Intel could leverage what it learned from Larrabee to obtain graphics market dominance through its CPU product line. Executing 1024-bit instructions on 256-bit execution units can help keep the power consumption in check (and help hide memory latency), while gather/scatter is essential for the variety of memory access patterns and data ordering operations needed by graphics and many other computing tasks. Both of these features seem perfectly feasible, without hurting peformance for legacy workloads.

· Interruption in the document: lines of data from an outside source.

-- ==== Sys2Proof/Laws/Ops.lean ====
section
/-! SUPPORT. What each shared operation can do, said once. -/

namespace Sys2Proof.Machine

/-! ### Guards -/

theorem State.halted_eq_none {s : State} : s.halted = none ↔ s.fault = none ∧ paramsOk s.cfg = true := by
  unfold State.halted
  cases s.fault <;> simp

theorem guarded_of_live {s : State} (h : s.halted = none) (k : Result) : guarded s k = k := by
  simp [guarded, h]

theorem guarded_eq_next {s t : State} {k : Result} : guarded s k = .next t ↔ s.halted = none ∧ k = .next t := by
  unfold guarded
  cases h : s.halted <;> simp

theorem issuing_eq_next {v w : Word} {t u : State} : issuing v w t = .next u ↔ v = w ∧ t = u := by
  unfold issuing
  split <;> simp_all

@[simp] theorem issuing_self (v : Word) (t : State) : issuing v v t = .next t := by simp [issuing]

theorem dispatching_eq_next {s t : State} {code a0 a1 : Word} {k : State → State} :
    dispatching s code a0 a1 k = .next t ↔
      s.halted = none ∧ s.slot s.port = .submitted code a0 a1 ∧ t = k (s.log (.dispatch s.port code)) := by
  unfold dispatching
  rw [guarded_eq_next]
  split <;> simp_all [eq_comm]

@[simp] theorem State.halted_takeTurn (s : State) : s.takeTurn.halted = s.halted := rfl
@[simp] theorem State.halted_withPort (s : State) (r : Nat) : (s.withPort r).halted = s.halted := rfl

/-! ### The primitives and the composed operations, down to the small updates -/

@[simp] theorem State.regRead_eq (s : State) (r : Reg) (v : Word) : s.regRead r v = s.log (.regRead (regOffset r) v) := rfl

@[simp] theorem State.regWrite_eq (s : State) (r : Reg) (v : Word) :
    s.regWrite r v = s.log (.regWrite (regOffset r) v) := rfl

theorem State.complete_eq (s : State) (r : Nat) (st : Status) :
    s.complete r st = (s.setSlot r (.done st)).log (.complete r st) := rfl

theorem State.takeLock_eq (s : State) (r : Nat) :
    s.takeLock r = (((s.setLock (.held r)).setX { s.x with owner := r }).setSlot r .running).log (.lockAcq r) := rfl

theorem State.finish_eq (s : State) (st : Status) :
    s.finish st =
      ((((s.setLock .free).goto .idle).log (.lockRel s.x.owner)).setSlot s.x.owner (.done st)).log
        (.complete s.x.owner st) := rfl

theorem State.maskInterrupts_eq (s : State) :
    s.maskInterrupts = ((s.setX { s.x with irqSaved := s.irqMask }).setIrqMask true).log .maskSet := rfl

theorem State.restoreInterrupts_eq (s : State) :
    s.restoreInterrupts = (s.setIrqMask s.x.irqSaved).log (.maskRestore s.x.irqSaved) := rfl

theorem State.raiseBusError_eq (s : State) (v : Word) :
    s.raiseBusError v =
      (({ s with errSr1 := v } : State).setX { s.x with err := firstError s.x.err .ebus }).goto .txStop := rfl

theorem State.raiseTimeout_eq (s : State) :
    s.raiseTimeout =
      (s.restoreInterrupts.setX { s.x with err := firstError s.x.err .etimedout }).goto .txStop := rfl

theorem State.cmemByte_eq_some {s : State} {a : Word} {b : Byte} :
    s.cmemByte a = some b ↔ s.admits a.toNat 1 = true ∧ s.cmem.read a.toNat = b := by
  unfold State.cmemByte
  split <;> simp_all

theorem State.cmemByte_eq_none {s : State} {a : Word} : s.cmemByte a = none ↔ s.admits a.toNat 1 = false := by
  unfold State.cmemByte
  split <;> simp_all

/-- Somebody waits exactly when some slot waits. -/
theorem anyWaiting_iff {s : State} : anyWaiting s = true ↔ ∃ q code a0 a1, s.slot q = .waitLock code a0 a1 := by
  constructor
  · intro h
    obtain ⟨v, hv, hw⟩ := List.any_eq_true.mp h
    obtain ⟨q, hq, rfl⟩ := List.mem_iff_getElem.mp hv
    cases hs : s.req[q] with
    | waitLock code a0 a1 => exact ⟨q, code, a0, a1, by simp [State.slot, hq, hs]⟩
    | _ => simp [hs, Slot.isWaiting] at hw
  · rintro ⟨q, code, a0, a1, h⟩
    have hq : q < s.req.length := State.lt_of_slot (by simp [h])
    have he : s.req[q] = .waitLock code a0 a1 := by simpa [State.slot, hq] using h
    exact List.any_eq_true.mpr ⟨s.req[q], List.getElem_mem hq, by simp [he, Slot.isWaiting]⟩

/-- The counting signal never falls and never wraps (R79). -/
theorem State.post_sig_toNat (s : State) : s.post.sig.toNat = min (s.sig.toNat + 1) (2 ^ 32 - 1) := by
  have h := s.sig.isLt
  by_cases hs : s.sig = BitVec.allOnes 32
  · simp [State.post, hs]
  · have hne : s.sig.toNat ≠ 2 ^ 32 - 1 := by
      intro e
      exact hs (BitVec.eq_of_toNat_eq (by simpa using e))
    simp only [State.post, if_neg hs, BitVec.toNat_add]
    simp
    omega

/-- The lock taken: the holder, its slot, the event (R76). -/
theorem State.takeLock_spec (s : State) {r : Nat} (h : r < s.req.length) :
    (s.takeLock r).lock = .held r ∧ (s.takeLock r).x.owner = r ∧ (s.takeLock r).slot r = .running ∧
      (s.takeLock r).history = s.history ++ [.lockAcq r] := by
  simp [State.takeLock_eq, h]

/-- The last phase of a command: the lock free, the sequencer idle, the status on the port (R77). -/
theorem State.finish_spec (s : State) (st : Status) (h : s.x.owner < s.req.length) :
    (s.finish st).lock = .free ∧ (s.finish st).phase = .idle ∧ (s.finish st).slot s.x.owner = .done st ∧
      (s.finish st).history = s.history ++ [.lockRel s.x.owner, .complete s.x.owner st] := by
  simp [State.finish_eq, h]

end Sys2Proof.Machine
end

pure software texture sampling is already clearly feasible with today's AVX, look at this example
this makes software texture sampling perfectly feasible
the dummies are with a diffuse map, a bump map, a reflection map and it's renderered (with per sample lighting and sample exact shadows casting) at 40+ fps @ 1920 x 1080 on a 2600K at stock frequency
There's only two low-poly objects
sure indeed, that's why it's an interesting example when talking about texture sampling since a significant CPU budget is for texture operations not for scene graph traversal, geometry, etc. btw the 3 textures (diffuse map, bump gradient map and reflection map) are fully independent (3 distinct mipmap pyramids)
with high poly count model such as :
less than 5% of the time is spent for textures
Which is exactly why it's not good enough. Real 3D applications are far more complex so you need the extra efficiency gather/scatter would bring (not just for texturing but other tasks as well), and you also need the lower power consumption of executing 1024-bit instructions on 256-bit execution units (for integer operations even 128-bit would probably work well).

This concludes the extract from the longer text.